Add to the fray Bank of America. The nation’s second-largest bank on Monday announced a credit card that offers users 1.5% cash back on all purchases with no limit to when or how much they can redeem.
"We heard from our clients that they want earning rewards on their credit card to be uncomplicated," Jason Gaughan, a credit card executive at Bank of America, said in a press release, adding that the card can help customers "optimize their spending."
The incentives increase for members of the bank’s Preferred Rewards tier, who can earn up to 2.62% cash back.
Wells this month leaned further into its cards, citing them as an alternative ahead of shutting down all existing personal lines of credit, a move that's expected within 60 days.
"We feel we can better meet the borrowing needs of our customers through credit card and personal loan products," the bank told CNBC and Bloomberg in a statement this month.

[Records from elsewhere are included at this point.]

-- ==== Sys2Proof/Laws/KeepsBays.lean ====
section
/-! SUPPORT. What Keeps.lean says of every operation, for bays, their resets and scrubs, and repair. -/

set_option maxRecDepth 4000

namespace Sys2Proof.Machine

theorem nextOr_keeps {W} (hW : 0 &&& W = 0) {s0 s : State} {o} (h : Keeps W s0 s) (h1 : KeepsX W s0 o) : Keeps W s0 (nextOr s o) := by
  unfold nextOr
  split
  · exact KeepsX.get rfl h1
  · exact h

theorem State.landHost_keeps {W} (hW : 65536 &&& W = 65536) {s0 s : State} {ws} (hk : Keeps W s0 s) : Keeps W s0 (State.landHost s ws) := by
  unfold State.landHost
  repeat' first | with_reducible assumption | intro _ | with_reducible (first | refine State.hostWrite_keeps (sub_trans hW rfl) ?_ | refine Keeps.foldl ?_ ?_) | ((with_reducible conv => arg 3; whnf); first | split)

theorem State.landLines_keeps {W} (hW : 100917776 &&& W = 100917776) {s0 s t : State} {k whole cells} (hk : Keeps W s0 s) (hk1 : Keeps W s0 t) :
    Keeps W s0 (s.landLines t k whole cells) := by
  unfold State.landLines
  refine Keeps.foldl ?_ (fun _ _ ht => State.mergeLine_keeps (sub_trans hW rfl) ht)
  split
  · exact hk
  · exact State.setStack_keeps (sub_trans hW rfl) hk

theorem State.landWords_keeps {W} (hW : 119268240 &&& W = 119268240) {s0 s t : State} {cells} (hk : Keeps W s0 s) (hk1 : Keeps W s0 t) : Keeps W s0 (State.landWords s t cells) := by
  unfold State.landWords
  repeat' first | with_reducible assumption | intro _ | with_reducible (first | refine State.readFlaw_keeps (sub_trans hW rfl) ?_ | refine Keeps.foldl ?_ ?_ | refine Keeps.foldl1 ?_ ?_) | ((with_reducible conv => arg 3; whnf); first | with_reducible assumption | split | refine Keeps.pair ‹_› ?_ | refine KeepsO.get ‹_› ?_ | refine KeepsE.get ‹_› ?_ | refine KeepsX.get ‹_› ?_) | dsimp only | refine Keeps.on_spadFlaws (sub_trans hW rfl) ?_

theorem State.landMerge_keeps {W} (hW : 119530384 &&& W = 119530384) {s0 s t : State} (h : Keeps W s0 s) (h1 : Keeps W s0 t) : Keeps W s0 (s.landMerge t) := by
  unfold State.landMerge
  refine State.drawn_keeps (sub_trans hW rfl) (State.landHost_keeps (sub_trans hW rfl) (Keeps.merged (sub_trans hW rfl) ?_ _ _ _ _ _))
  exact State.landWords_keeps (sub_trans hW rfl) (Keeps.foldl h (fun _ _ hu => State.landLines_keeps (sub_trans hW rfl) hu h1)) h1

theorem State.unstopped_keeps {W} (hW : 16777250 &&& W = 16777250) {s0 s : State} {b} (hk : Keeps W s0 s) : Keeps W s0 (State.unstopped s b) := by
  unfold State.unstopped
  repeat' first | with_reducible assumption | with_reducible refine State.setBay_keeps (sub_trans hW rfl) ?_ | ((with_reducible conv => arg 3; whnf); first | split | refine Keeps.on_devRepairs (sub_trans hW rfl) ?_)

theorem State.wouldWork_keeps {W} (hW : 396355570 &&& W = 396355570) {s0 s : State} {c w} (h : Keeps W s0 s) : Keeps W s0 (s.wouldWork c w) := by
  have hu : Keeps W s0 (s.unstopped w.bay) := State.unstopped_keeps (sub_trans hW rfl) h
  unfold State.wouldWork
  dsimp only
  split
  · exact nextOr_keeps (sub_trans hW rfl) hu (execMatrixWorkOrder_keeps (sub_trans hW rfl) hu)
  · refine Keeps.foldlMem hu (fun t f hf ht => ?_)
    simp only [List.mem_cons, List.not_mem_nil, or_false] at hf
    rcases hf with rfl | rfl | rfl | rfl | rfl | rfl | rfl | rfl | rfl | rfl | rfl
    · exact nextOr_keeps (sub_trans hW rfl) ht (execFusedChain_keeps (sub_trans hW rfl) ht)
    · exact nextOr_keeps (sub_trans hW rfl) ht (execSparProgram_keeps (sub_trans hW rfl) ht)
    · exact nextOr_keeps (sub_trans hW rfl) ht (execSoftmax_keeps (sub_trans hW rfl) ht)
    · exact nextOr_keeps (sub_trans hW rfl) ht (execPartialState_keeps (sub_trans hW rfl) ht)
    · exact nextOr_keeps (sub_trans hW rfl) ht (execMergeStates_keeps (sub_trans hW rfl) ht)
    · exact nextOr_keeps (sub_trans hW rfl) ht (execApplyState_keeps (sub_trans hW rfl) ht)
    · exact nextOr_keeps (sub_trans hW rfl) ht (execLayerNorm_keeps (sub_trans hW rfl) ht)
    · exact nextOr_keeps (sub_trans hW rfl) ht (execRmsNorm_keeps (sub_trans hW rfl) ht)
    · exact nextOr_keeps (sub_trans hW rfl) ht (execRouterSelect_keeps (sub_trans hW rfl) ht)
    · exact nextOr_keeps (sub_trans hW rfl) ht (execRouterAdmit_keeps (sub_trans hW rfl) ht)
    · exact nextOr_keeps (sub_trans hW rfl) ht (execRouterCombine_keeps (sub_trans hW rfl) ht)
  · exact Keeps.foldl hu (fun _ _ ht => Keeps.foldl ht (fun _ _ hv => State.dmaStream_keeps (sub_trans hW rfl) hv))
  · exact State.valleyRun_keeps (sub_trans hW rfl) (State.valleyRun_keeps (sub_trans hW rfl) hu)
  · exact nextOr_keeps (sub_trans hW rfl) hu (execExitTest_keeps (sub_trans hW rfl) hu)
  · exact hu

theorem State.landWork_keeps {W} (hW : 396355570 &&& W = 396355570) {s0 s : State} {c w} (hk : Keeps W s0 s) : Keeps W s0 (State.landWork s c w) := by
  unfold State.landWork
  repeat' first | with_reducible assumption | with_reducible (first | refine State.landMerge_keeps (sub_trans hW rfl) ?_ ?_ | refine State.wouldWork_keeps (sub_trans hW rfl) ?_) | ((with_reducible conv => arg 3; whnf); split)

theorem State.landBay_keeps {W} (hW : 396355570 &&& W = 396355570) {s0 s : State} {b} (hk : Keeps W s0 s) : Keeps W s0 (State.landBay s b) := by
  unfold State.landBay
  repeat' first | with_reducible assumption | intro _ | with_reducible (first | refine State.landWork_keeps (sub_trans hW rfl) ?_ | refine State.landMerge_keeps (sub_trans hW rfl) ?_ ?_ | refine State.unstopped_keeps (sub_trans hW rfl) ?_ | refine State.evRun_keeps (sub_trans hW rfl) ?_ | refine State.segmentArrives_keeps (sub_trans hW rfl) ?_ | refine Keeps.foldl ?_ ?_) | ((with_reducible conv => arg 3; whnf); first | split)

theorem State.landCopy_keeps {W} (hW : 119531472 &&& W = 119531472) {s0 s : State} {fn q it} (hk : Keeps W s0 s) : Keeps W s0 (State.landCopy s fn q it) := by
  unfold State.landCopy
  repeat' first | with_reducible assumption | intro _ | with_reducible (first | refine State.landMerge_keeps (sub_trans hW rfl) ?_ ?_ | refine State.itemRace_keeps (sub_trans hW rfl) ?_ ?_ | refine State.copyMove_keeps (sub_trans hW rfl) ?_) | ((with_reducible conv => arg 3; whnf); first | with_reducible assumption | split | refine Keeps.pair ‹_› ?_ | refine KeepsO.get ‹_› ?_ | refine KeepsE.get ‹_› ?_ | refine KeepsX.get ‹_› ?_) | dsimp only

theorem State.takeSlips_keeps {W} (hW : 37756944 &&& W = 37756944) {s0 s : State} {b} (hk : Keeps W s0 s) : Keeps W s0 (State.takeSlips s b) := by
  unfold State.takeSlips
  repeat' first | with_reducible assumption | intro _ | with_reducible (first | refine State.report_keeps (sub_trans hW rfl) ?_ | refine State.takeReport_keeps (sub_trans hW rfl) ?_ | refine Keeps.foldl ?_ ?_) | ((with_reducible conv => arg 3; whnf); first | split)

theorem State.endLive_keeps {W} (hW : 119531504 &&& W = 119531504) {s0 s : State} {fn st keepSlipped p} (hk : Keeps W s0 s) : Keeps W s0 (State.endLive s fn st keepSlipped p) := by
  unfold State.endLive
  repeat' first | with_reducible assumption | with_reducible (first | refine State.landCopy_keeps (sub_trans hW rfl) ?_ | refine State.endItem_keeps (sub_trans hW rfl) ?_ | refine State.drawn_keeps (sub_trans hW rfl) ?_) | ((with_reducible conv => arg 3; whnf); split)

theorem State.endFn_keeps {W} (hW : 119531504 &&& W = 119531504) {s0 s : State} {fn st keepSlipped} (hk : Keeps W s0 s) : Keeps W s0 (State.endFn s fn st keepSlipped) := by
  unfold State.endFn
  repeat' first | with_reducible assumption | intro _ | with_reducible (first | refine State.endLive_keeps (sub_trans hW rfl) ?_ | refine Keeps.foldl ?_ ?_) | ((with_reducible conv => arg 3; whnf); first | split)

theorem State.dropMsg_keeps {W} (hW : 1056 &&& W = 1056) {s0 s : State} {m} (hk : Keeps W s0 s) : Keeps W s0 (State.dropMsg s m) := by
  unfold State.dropMsg
  repeat' first | with_reducible assumption | with_reducible (first | refine State.farAnswer_keeps (sub_trans hW rfl) ?_ | refine State.windowIdle_keeps (sub_trans hW rfl) ?_) | ((with_reducible conv => arg 3; whnf); split)
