theorem execSetEpoch_keeps {W} (hW : 119531446 &&& W = 119531446) {s0 s : State} {q side} (hk : Keeps W s0 s) : KeepsX W s0 (execSetEpoch q side s) := by
  unfold execSetEpoch
  repeat' first | with_reducible assumption | with_reducible (first | refine KeepsX.next ?_ | refine State.setEpoch_keeps (sub_trans hW rfl) ?_ | refine State.sideEpoch_keeps (sub_trans hW rfl) ?_) | ((with_reducible conv => arg 3; whnf); split)

theorem State.summary_keeps {W} (hW : 16384 &&& W = 16384) {s0 s : State} {before} (hk : Keeps W s0 s) : Keeps W s0 (State.summary s before) := by
  unfold State.summary
  repeat' first | with_reducible assumption | with_reducible refine State.lifeLog_keeps (sub_trans hW rfl) ?_ | ((with_reducible conv => arg 3; whnf); first | split | refine Keeps.on_life (sub_trans hW rfl) ?_)

theorem State.lifeCommit_keeps {W} (hW : 16384 &&& W = 16384) {s0 s : State} {tileBins stackBins} (hk : Keeps W s0 s) : Keeps W s0 (State.lifeCommit s tileBins stackBins) := by
  unfold State.lifeCommit
  repeat' first | with_reducible assumption | with_reducible refine State.summary_keeps (sub_trans hW rfl) ?_ | ((with_reducible conv => arg 3; whnf); first | split | refine Keeps.on_life (sub_trans hW rfl) ?_)

theorem execLifetimeCommit_keeps {W} (hW : 16384 &&& W = 16384) {s0 s : State} {tileBins stackBins} (hk : Keeps W s0 s) : KeepsX W s0 (execLifetimeCommit tileBins stackBins s) := by
  unfold execLifetimeCommit
  repeat' first | with_reducible assumption | with_reducible (first | refine KeepsX.next ?_ | refine State.lifeCommit_keeps (sub_trans hW rfl) ?_) | ((with_reducible conv => arg 3; whnf); split)

theorem execEntdaa_keeps {W} (hW : 33669120 &&& W = 33669120) {s0 s : State} {address} (hk : Keeps W s0 s) : KeepsX W s0 (execEntdaa address s) := by
  unfold execEntdaa
  repeat' first | with_reducible assumption | with_reducible (first | refine KeepsX.next ?_ | refine State.pend_keeps (sub_trans hW rfl) ?_ | refine State.drawn_keeps (sub_trans hW rfl) ?_ | refine State.respond_keeps (sub_trans hW rfl) ?_) | ((with_reducible conv => arg 3; whnf); first | split | refine Keeps.on_life (sub_trans hW rfl) ?_)

theorem execSetEndpointId_keeps {W} (hW : 49152 &&& W = 49152) {s0 s : State} {eid} (hk : Keeps W s0 s) : KeepsX W s0 (execSetEndpointId eid s) := by
  unfold execSetEndpointId
  repeat' first | with_reducible assumption | with_reducible (first | refine KeepsX.next ?_ | refine State.pend_keeps (sub_trans hW rfl) ?_) | ((with_reducible conv => arg 3; whnf); first | split | refine Keeps.on_life (sub_trans hW rfl) ?_)

theorem execPldmDiscovery_keeps {W} (hW : 33669120 &&& W = 33669120) {s0 s : State} {command} (hk : Keeps W s0 s) : KeepsX W s0 (execPldmDiscovery command s) := by
  unfold execPldmDiscovery
  repeat' first | with_reducible assumption | with_reducible (first | refine KeepsX.next ?_ | refine State.pend_keeps (sub_trans hW rfl) ?_ | refine State.drawn_keeps (sub_trans hW rfl) ?_ | refine State.sideRespond_keeps (sub_trans hW rfl) ?_) | ((with_reducible conv => arg 3; whnf); split)

theorem execPldmSensorRead_keeps {W} (hW : 33669120 &&& W = 33669120) {s0 s : State} {sensor} (hk : Keeps W s0 s) : KeepsX W s0 (execPldmSensorRead sensor s) := by
  unfold execPldmSensorRead
  repeat' first | with_reducible assumption | with_reducible (first | refine KeepsX.next ?_ | refine State.pend_keeps (sub_trans hW rfl) ?_ | refine State.drawn_keeps (sub_trans hW rfl) ?_ | refine State.sideRespond_keeps (sub_trans hW rfl) ?_) | ((with_reducible conv => arg 3; whnf); split)

theorem State.pldmUpdate_keeps {W} (hW : 402647030 &&& W = 402647030) {s0 s : State} {kind image activate} (hk : Keeps W s0 s) : Keeps W s0 (State.pldmUpdate s kind image activate) := by
  unfold State.pldmUpdate
  repeat' first | with_reducible assumption | with_reducible (first | refine State.sideRespond_keeps (sub_trans hW rfl) ?_ | refine State.activateStart_keeps (sub_trans hW rfl) ?_ | refine State.stageImage_keeps (sub_trans hW rfl) ?_) | ((with_reducible conv => arg 3; whnf); split)

theorem execPldmFirmwareUpdate_keeps {W} (hW : 402647030 &&& W = 402647030) {s0 s : State} {kind image activate} (hk : Keeps W s0 s) : KeepsX W s0 (execPldmFirmwareUpdate kind image activate s) := by
  unfold execPldmFirmwareUpdate
  repeat' first | with_reducible assumption | with_reducible (first | refine KeepsX.next ?_ | refine State.pend_keeps (sub_trans hW rfl) ?_ | refine State.pldmUpdate_keeps (sub_trans hW rfl) ?_) | ((with_reducible conv => arg 3; whnf); split)

end Sys2Proof.Machine
end

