-- ==== Sys2Proof/Tests/Slice0.lean ====
section
/-! SUPPORT. Tests: ill-formed commands are refused, examples of the spec, and for each statement concrete states that meet its
hypotheses. -/

set_option Elab.async false

namespace Sys2Proof.Tests

open Sys2Proof Sys2Proof.Machine

/- States and records of the tests. -/

/-- A device that has booted in shared mode, with bay 0 on strip 0 and its virtual function. -/
def up : State := { State.reset with
  dev := { devReset with
    boot := .ready, ready := true, mainInput := true, mainOn := true, perst := false, configAnswers := true, isolated := false,
    vfEnable := true, numVfs := 1, cycle := [0] },
  power := { powerReset with on := List.range 189 },
  fns := [(0, { fnReset with exists_ := true, memSpace := true, busMaster := true, ats := true }),
          (12, { fnReset with exists_ := true, memSpace := true, busMaster := true })],
  bays := [(0, { bayReset with first := 0, count := 1, live := true })] }

/-- A record of `n` bytes, zero but for the fields given. -/
def rec (n : Nat) (fields : List (Nat × List Byte)) : List Byte := fields.foldl (fun e f => overlay e f.1 f.2) (List.replicate n 0)

/-- An entry of 64 bytes. -/
def entry (fields : List (Nat × List Byte)) : List Byte := rec 64 fields

/-- An ADMIN entry: opcode, TARGET_BAY, ADDRESS, COUNT and more fields. -/
def admin (op bay addr count : Nat) (fields : List (Nat × List Byte)) : List Byte :=
  entry ([(0, natLE 1 7), (8, natLE 1 op), (9, natLE 1 bay), (16, natLE 8 addr), (24, natLE 4 count)] ++ fields)

/-- Queue 0 of a function with items in slots 0 and up. -/
def withItems (s : State) (fn : Nat) (items : List Item) : State :=
  s.setQueue fn 0 { queueReset with
    st := .running, sqHead := items.length, sqTail := items.length, fetched := items.length, items := items,
    cqBase := BitVec.ofNat 64 (4 * 2 ^ 60) }

/-- Queue 0 of a function with one item just fetched. -/
def submit (s : State) (fn : Nat) (e : List Byte) : State := withItems s fn [itemNew 0 0 0 e]

/-- A work order of bay 0 for its core or stack 0, of launch 1, queue 0, slot 0 and node 0. -/
def wo (r : List Byte) (st : WoSt) : WorkOrder := ⟨0, 1, 0, 0, 0, r, 0, 10000, none, st, [], false, 0, none, [], []⟩

/-- The booted device with a queue of core 0, and bytes of its scratchpad. -/
def core0 (q : List CoreEntry) (spad : List Host.Cell) : State := { up with cores := [(0, { coreReset with queue := q })], spadMem := spad }

/-- The booted device with an eave work order of stack 0, and bytes of the stack. -/
def stack0 (q : List WorkOrder) (mem : List Host.Cell) : State := { up with stackTab := [(0, { stackReset with eave := q })], stackMem := mem }

/-- A check or a read passes with a value. -/
def isOk {α : Type} [DecidableEq α] (x : Chk α) (v : α) : Bool := decide (x.toOption = some v)
theorem isOk_iff {α : Type} [DecidableEq α] (x : Chk α) (v : α) : isOk x v = true ↔ x = .ok v := by
  cases x <;> simp [isOk, Except.toOption]

/- Ill-formed commands, one for each check, and well-formed ones at the bound. -/

theorem test_ill_formed_refused : ([.sqTailDoorbell 13 0 4 ⟨0, false⟩, .sqTailDoorbell 0 64 4 ⟨0, false⟩, .sqTailDoorbell 12 4 4 ⟨0, false⟩, .sqTailDoorbell 0 0 3 ⟨0, false⟩,
    .sqTailDoorbell 0 0 2 ⟨65536, false⟩, .launchReadsComplete 0 0 65536, .haltBay 4, .evidenceGo 12, .bayScrubDone 13, .workOrderStart 4032,
    .workOrderArrive false 4032, .workOrderArrive true 24, .dmaCopy 0 0 0 16, .spareFullCheck 72, .tileHeartbeat 0 60 true, .attend 24,
    .farWrite 16, .farForward 0 4, .domainWake 190, .ictlDone 3, .ictlSrcWrite 512 0, .getCertificate .doe 8 0 0, .ideIntegrityFailure 16,
    .completionTimeout 0 none (2 ^ 60) 0, .completionTimeout 0 (some (2 ^ 20)) 0 0, .windowOpen 0 false 64 0, .lifetimeCommit [(3, 2)] [(4, 1)],
    .msixUnmask 0 (some ⟨66, 0, 0, false⟩), .msixUnmask 12 (some ⟨32, 0, 0, false⟩), .ageingMeasurement [⟨190, true⟩], .modResetN ⟨10, true, some 4⟩, .perst] : List Instr).filter wellFormed
    = [.perst] := by decide +kernel
theorem test_well_formed_at_bounds : ([.sqTailDoorbell 12 3 2 ⟨65535, false⟩, .sqTailDoorbell 11 63 8 ⟨0, false⟩, .launchReadsComplete 0 0 65535, .evidenceGo 11,
    .workOrderStart 4031, .workOrderArrive true 23, .dmaCopy 0 0 0 15, .tileHeartbeat 71 59 true, .farForward 15 3, .domainWake 189, .ictlDone 2,
    .ictlSrcWrite 511 0, .getCertificate .sideband 7 0 0, .completionTimeout 0 (some (2 ^ 20 - 1)) (2 ^ 60 - 1) 0,
    .lifetimeCommit [(3, 2)] [(4, 1), (5, 1)], .msixUnmask 11 (some ⟨65, 0, 0, true⟩), .msixUnmask 12 (some ⟨31, 0, 0, false⟩), .ageingMeasurement [⟨189, false⟩],
    .modResetN ⟨10, false, some 3⟩] : List Instr).all wellFormed = true := by
  decide +kernel
theorem test_no_word_spells_a_command : decodeTableWord 32 0 = none := rfl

A week later, when Citi stopped taking applications for its $495-a-year Prestige card, it encouraged prospective customers to consider its newest 5% cash-back option, Bloomberg reported.
Crypto
BNY Mellon took another step forward in its embrace of crypto, joining a group of six banks backing trading London-based Pure Digital, the Financial Times reported Wednesday.
"Digital assets are only going to become more embedded in global markets in the years ahead, and this collaboration accords with BNY Mellon’s wider strategy to develop a digital asset capability for clients across the entire trade life cycle," Jason Vitale, global head of foreign exchange at the bank, told the publication.
BNY Mellon announced in February it is forming a digital assets unit to develop a prototype for a multi-asset digital custody and administration platform.
This week’s tie-up with Pure Digital comes three months after State Street lent its support to the effort.